*Problem requirements:*
Make an exact copy of all the data.

*Input data:*
def execGroupSlotRelease (core slot : Nat) (s : State) : Res := .next ((s.slotRelease core slot).afterStore s)

end Sys2Proof.Machine
end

*Written reply:*
def execGroupSlotRelease (core slot : Nat) (s : State) : Res := .next ((s.slotRelease core slot).afterStore s)

end Sys2Proof.Machine
end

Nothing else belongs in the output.